**Brief**
Match on the string "Fault" in the entries below and return every matching line.

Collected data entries
/-- Whose frame a pulse on HFS g begins: with H110 = 1 the set that CLKSEL names times group 0. -/
def pulseGroup (s : State) (g : Nat) : Option Nat :=
  if !tdxH110 s || decide (2 ≤ g) then some g
  else if s.rd F.TDX_CTRL_CLKSEL = g then some 0
  else none

/-- Does TDX keep frames of a group. -/
def groupOn (s : State) (g : Nat) : Bool := s.fabric && s.on F.TDX_CTRL_RUN && (s.on F.TDX_CG_CFG_EN g || (tdxH110 s && decide (g < 2)))

/-- A pulse on HFS g. -/
def framePulse (s : State) (g : Nat) (rx : List (BitVec 15 × Byte)) : State :=
  let s := clocksOk (setLoss s g false) g true
  let s := if g = 0 && s.on I.clkRet then (s.set F.TDX_CTRL_CLKSEL 0).set I.clkRet 0 else s
  match pulseGroup s g with
  | some k => groupFrame s k rx
  | none => s

/-- TDX_FRAME_PULSE (R424–R426): a pulse at its place; elsewhere in a slave group, which counts a frame
error and re-times; or none at its place. -/
def tdxPulse (s : State) (g : Nat) (kind : PulseKind) (rx : List (BitVec 15 × Byte)) : State :=
  if !groupOn s g then s
  else if kind == .onTime || cgMaster s g then (if kind == .absent then s else framePulse s g rx)
  else
    let s := tdxCnt s 2
    let s := if g = 0 then failover s else s
    if kind == .elsewhere then framePulse s g rx else s

/-- TDX_FRAME_PULSE (R424). -/
def execTdxFramePulse (g : Fin 4) (kind : PulseKind) (rx : List (BitVec 15 × Byte)) (s : State) :
    Host.Outcome State Fault Refusal := go (tdxPulse s g.val kind rx)

/-- The pin pair that times the reference group. -/
def refPulse (s : State) : Nat :=
  if tdxH110 s && s.rd F.TDX_CTRL_REFGRP == 0 then s.rd F.TDX_CTRL_CLKSEL else s.rd F.TDX_CTRL_REFGRP

/-- TDX_BLOCK_BOUNDARY (R425, R431): the pulse of the reference group that ends frame 15. -/
def execTdxBlockBoundary (rx : List (BitVec 15 × Byte)) (s : State) : Host.Outcome State Fault Refusal :=
  if s.rd F.TDX_FRAME_FRAME = 15 then go (tdxPulse s (refPulse s) .onTime rx) else go s

/-- TDX_CLOCK_LOSS (R424, R434): no pulse of a slave group for 375 µs. -/
def execTdxClockLoss (g : Fin 4) (s : State) : Host.Outcome State Fault Refusal :=
  if groupOn s g.val && !cgMaster s g.val then
    let s := clocksOk (setLoss s g.val true) g.val false
    go (if g.val = 0 then failover s else s)
  else go s

/-- TDX_SLIP (R426): a group drifts by a frame; a slow one repeats its last frame, a fast one drops
one. -/
def execTdxSlip (g : Fin 4) (slow : Bool) (s : State) : Host.Outcome State Fault Refusal :=
  if groupOn s g.val && g.val != s.rd F.TDX_CTRL_REFGRP then
    let s := (tdxCnt s 1).set F.TDX_IRQSTAT_SLIP 1
    if slow then go ((receiveFrame s g.val []).wr I.tdxFill g.val (min 3 (s.rd I.tdxFill g.val + 1)))
    else go (s.wr I.tdxFill g.val (s.rd I.tdxFill g.val - 1))
  else go s

/-- H110_FAILOVER (R434). -/
def execH110Failover (s : State) : Host.Outcome State Fault Refusal :=
  if s.fabric && s.on F.TDX_CTRL_RUN then go (failover s) else go s

/-- CLKSEL as a write of TDX_CTRL changes it (R434): 1 takes B; 0 returns to A at the next HFS0 pulse while
AOK = 1. -/
def clkselWrite (s : State) (b : Bool) : State :=
  if b then (s.set F.TDX_CTRL_CLKSEL 1).set I.clkRet 0
  else if s.on F.TDX_CTRL_CLKSEL && s.on F.TDX_STAT_AOK then s.set I.clkRet 1
  else s

/-- A write of TDX_CTRL (R425, R433, R434). -/
def tdxCtrlWrite (s : State) (v : Nat) : State :=
  let s := if bitOf v 31 && !s.on F.TDX_CTRL_RUN then (s.set F.TDX_BLKCNT_BLOCK 0).set F.TDX_FRAME_FRAME 0 else s
  let s := ((s.set F.TDX_CTRL_RUN (bitN v 31)).set F.TDX_CTRL_H110 (bitN v 30)).set F.TDX_CTRL_REFGRP (bits v 25 24)
  let s := if bits v 29 28 = 3 then s else s.set F.TDX_CTRL_H110ROLE (bits v 29 28)
  clkselWrite s (bitOf v 27)

/-- CLKSEL_WRITE (R434). -/
def execClkselWrite (_ini : Init) (v : Word) (s : State) : Host.Outcome State Fault Refusal :=
  if s.fabric then go (tdxCtrlWrite s v.toNat) else go s

/-- A write of TDX_SWAPCMD (R436). -/
def swapcmdWrite (s : State) (v : Nat) : State :=
  let s := if bitOf v 31 then s.set F.TDX_SWAPCMD_LATE 0 else s
  let s := if bitOf v 30 then s.set F.TDX_SWAPCMD_DONE 0 else s
  if bitOf v 0 && !s.on F.TDX_SWAPCMD_ARM then
    let passed := decide (0 ≤ diff32 (s.rd I.tdxFrmNs) ((s.rd F.TDX_SWAPT_T + 2 ^ 32 - 62500) % 2 ^ 32))
    (s.set F.TDX_SWAPCMD_ARM 1).set I.tdxLate (b2n passed)
  else s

**Worked solution**
    Host.Outcome State Fault Refusal := go (tdxPulse s g.val kind rx)
def execTdxBlockBoundary (rx : List (BitVec 15 × Byte)) (s : State) : Host.Outcome State Fault Refusal :=
def execTdxClockLoss (g : Fin 4) (s : State) : Host.Outcome State Fault Refusal :=
def execTdxSlip (g : Fin 4) (slow : Bool) (s : State) : Host.Outcome State Fault Refusal :=
def execH110Failover (s : State) : Host.Outcome State Fault Refusal :=
def execClkselWrite (_ini : Init) (v : Word) (s : State) : Host.Outcome State Fault Refusal :=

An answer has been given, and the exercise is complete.